Preventive Measures
The CDC recommends the following to avoid spreading COVID-19:
- Stay home when you are sick with influenza-like illness.
- Wash your hands frequently with soap and water for 20 seconds or use an alcohol-based hand sanitizer.
- Avoid touching your nose, mouth and eyes.
- Cover your coughs and sneezes.
- Wash your hands or use hand sanitizer after coughing, sneezing, or blowing your nose.
- Keep frequently touched common surfaces clean, i.e., telephones, computer equipment, etc.
- Do not use other workers’ phones, desks, office, or other work
tools and equipment; if necessary, consider cleaning them first
with a disinfectant.
What else can you do?
As social workers, we are guided by the core values of service to
community, social justice and the dignity and worth of every person. We
practice with integrity and competence. Social work professionals must
be an active participant in the community response to emerging public
health crises.
We can:
- Actively participate in public and private health care policy and
planning bodies to ensure that clients receive necessary and appropriate
care with the guarantee of confidentiality and patient rights
protections.
- Learn from history and take lessons from the fears and
misinformation of HIV/AIDS to better understand and confront the stigma
and discrimination of persons perceived as being more at risk for
transmitting coronavirus, such as people of Asian descent.

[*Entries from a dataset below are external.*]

-- ==== Sys2Proof/Certificates/Slice0/Obligations.lean ====
section
/-! DEFINITION. The statements for the provers: what each instruction, each host operation and the machine as a whole
do, rule by rule. An `exec` statement speaks of the state `s` that fetch left, so `s.pc` is the spec's `npc`
(spec/40_tick_cycle.md R81). -/

open Sys2Proof Sys2Proof.Machine

/-! ### The tick cycle and control flow -/

/-- R85: `0000` is a defined instruction that does nothing beyond fetch, with result `Ok` and no diagnostic. With memory
as reset leaves it, every address from 80 on holds it, and at 4096 the fetch faults. That the fault records `PC` is R216
with the spec's decision D8 (log 13). -/
def Obligations.NopOnlyAdvances : Prop :=
  Selects 0x0000 .nop ∧ (∀ s : State, exec .nop s = .next s) ∧
  (∀ (b : Byte) (s : State), s.pc.toNat < 4095 → s.wordAt s.pc.toNat = 0x0000 →
    ∃ t, tick b s = .next (t, .ok) ∧ t.pc.toNat = s.pc.toNat + 2 ∧ KeepsAllBut [.inputs] s t) ∧
  ∀ (b : Byte) (s : State), s.mem = State.reset.mem → 80 ≤ s.pc.toNat →
    (s.pc.toNat < 4095 → s.wordAt s.pc.toNat = 0x0000) ∧
    (s.pc.toNat = 4096 → tick b s = .fault (.programCounterOutOfBounds s.pc))

/-- R100: `00EE` pops one address into `PC`, which lies between 2 and 4096 where the live entries do (they always do:
`EveryStepKeepsTheInvariant`), or faults when the stack is empty. That the popped entry keeps its bits is R20 with the
spec's decision D28 (log 11); the address and the word the fault records are R216 with D8 (log 13). -/
def Obligations.RetPopsIntoPc : Prop :=
  Selects 0x00EE .ret ∧
  ∀ s : State,
    (0 < s.sp.val → ∃ t, exec .ret s = .next t ∧ t.sp.val + 1 = s.sp.val ∧ s.stack[t.sp.val]? = some t.pc ∧
      t.stack = s.stack ∧ (s.LiveEntriesInRange → 2 ≤ t.pc.toNat ∧ t.pc.toNat ≤ 4096) ∧
      KeepsAllBut [.callStack] s t) ∧
    (s.sp.val = 0 → exec .ret s = .fault (.callStackUnderflow (s.pc - 2) 0x00EE))

/-- R101: `1nnn` sets `PC` to `nnn`. -/
def Obligations.JumpSetsPc : Prop :=
  ∀ nnn : Addr12, Selects (0x1000 + nnn.toNat) (.jp nnn) ∧
  ∀ s : State, ∃ t, exec (.jp nnn) s = .next t ∧ t.pc.toNat = nnn.toNat ∧ KeepsAllBut [] s t

/-- R102: `2nnn` pushes the address of the next instruction and jumps, or faults when 16 entries are held. The address
and the word the fault records are R216 with the spec's decision D8 (log 13). -/
def Obligations.CallPushesAndJumps : Prop :=
  ∀ nnn : Addr12, Selects (0x2000 + nnn.toNat) (.call nnn) ∧
  ∀ s : State,
    (s.sp.val < 16 → ∃ t, exec (.call nnn) s = .next t ∧ t.sp.val = s.sp.val + 1 ∧
      (∀ j : Fin 16, t.stack[j] = if j.val = s.sp.val then s.pc else s.stack[j]) ∧
      t.pc.toNat = nnn.toNat ∧ KeepsAllBut [.callStack] s t) ∧
    (s.sp.val = 16 →
      exec (.call nnn) s = .fault (.callStackOverflow (s.pc - 2) (BitVec.ofNat 16 (0x2000 + nnn.toNat))))

/-- R104, the spec's decision D13: `Bnnn` sets `PC` to `V0 + nnn`, not reduced modulo 4096. -/
def Obligations.JumpV0AddsWithoutWrap : Prop :=
  ∀ nnn : Addr12, Selects (0xB000 + nnn.toNat) (.jpV0 nnn) ∧
  ∀ s : State, ∃ t, exec (.jpV0 nnn) s = .next t ∧ t.pc.toNat = (s.reg 0).toNat + nnn.toNat ∧ KeepsAllBut [] s t

/-- R105: `3xnn` skips exactly when `Vx = nn`. -/
def Obligations.SkipEqualImmediate : Prop :=
  ∀ (x : Reg) (nn : Byte), Selects (0x3000 + x.val * 256 + nn.toNat) (.seImm x nn) ∧
  ∀ s : State, ∃ t, exec (.seImm x nn) s = .next t ∧
    t.pc = (if (s.reg x).toNat = nn.toNat then s.pc + 2 else s.pc) ∧ KeepsAllBut [] s t

/-- R106: `4xnn` skips exactly when `Vx ≠ nn`. -/
def Obligations.SkipNotEqualImmediate : Prop :=
  ∀ (x : Reg) (nn : Byte), Selects (0x4000 + x.val * 256 + nn.toNat) (.sneImm x nn) ∧
  ∀ s : State, ∃ t, exec (.sneImm x nn) s = .next t ∧
    t.pc = (if (s.reg x).toNat = nn.toNat then s.pc else s.pc + 2) ∧ KeepsAllBut [] s t

/-- R107: `5xy0` skips exactly when `Vx = Vy`; with `x = y` it always skips. -/
def Obligations.SkipEqualRegisters : Prop :=
  ∀ x y : Reg, Selects (0x5000 + x.val * 256 + y.val * 16) (.seReg x y) ∧
  ∀ s : State, ∃ t, exec (.seReg x y) s = .next t ∧
    t.pc = (if (s.reg x).toNat = (s.reg y).toNat then s.pc + 2 else s.pc) ∧ KeepsAllBut [] s t

/-- R108: `9xy0` skips exactly when `Vx ≠ Vy`; with `x = y` it never skips. -/
def Obligations.SkipNotEqualRegisters : Prop :=
  ∀ x y : Reg, Selects (0x9000 + x.val * 256 + y.val * 16) (.sneReg x y) ∧
  ∀ s : State, ∃ t, exec (.sneReg x y) s = .next t ∧
    t.pc = (if (s.reg x).toNat = (s.reg y).toNat then s.pc else s.pc + 2) ∧ KeepsAllBut [] s t

/-- R103 (derived in the spec from R100 and R102): a return at the depth a call made, with that entry unchanged in
between, comes back to the instruction after the call and to the depth before it. -/
def Obligations.ReturnUndoesCall : Prop :=
  ∀ (nnn : Addr12) (s : State), s.sp.val < 16 →
    ∃ t, exec (.call nnn) s = .next t ∧
      ∀ u : State, u.sp = t.sp → u.stack[s.sp.val]? = t.stack[s.sp.val]? →
        ∃ w, exec .ret u = .next w ∧ w.pc = s.pc ∧ w.sp = s.sp

/-! ### Register load, arithmetic, logic, shifts, random (spec/42_alu.md) -/

/-- R120: `6xnn` loads `nn`, `VF` being a register like any. -/
def Obligations.LoadImmediateSetsVx : Prop :=
  ∀ (x : Reg) (nn : Byte), Selects (0x6000 + x.val * 256 + nn.toNat) (.ldImm x nn) ∧
  ∀ s : State, ∃ t, exec (.ldImm x nn) s = .next t ∧ t.reg x = nn ∧
    t.pc = s.pc ∧ KeepsRegsBut [x] s t ∧ KeepsAllBut [.regs] s t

- Implement programs to educate colleagues and allied providers on the facts about the coronavirus.
- Know community resources and share information with clients and colleagues.
- Across fields of practice, the coronavirus epidemic will call
upon social workers to utilize the bio-psychosocial approach as we apply
our training and skills to engage, support, and advocate for our
clients, patients, and the larger communities in which we work and live.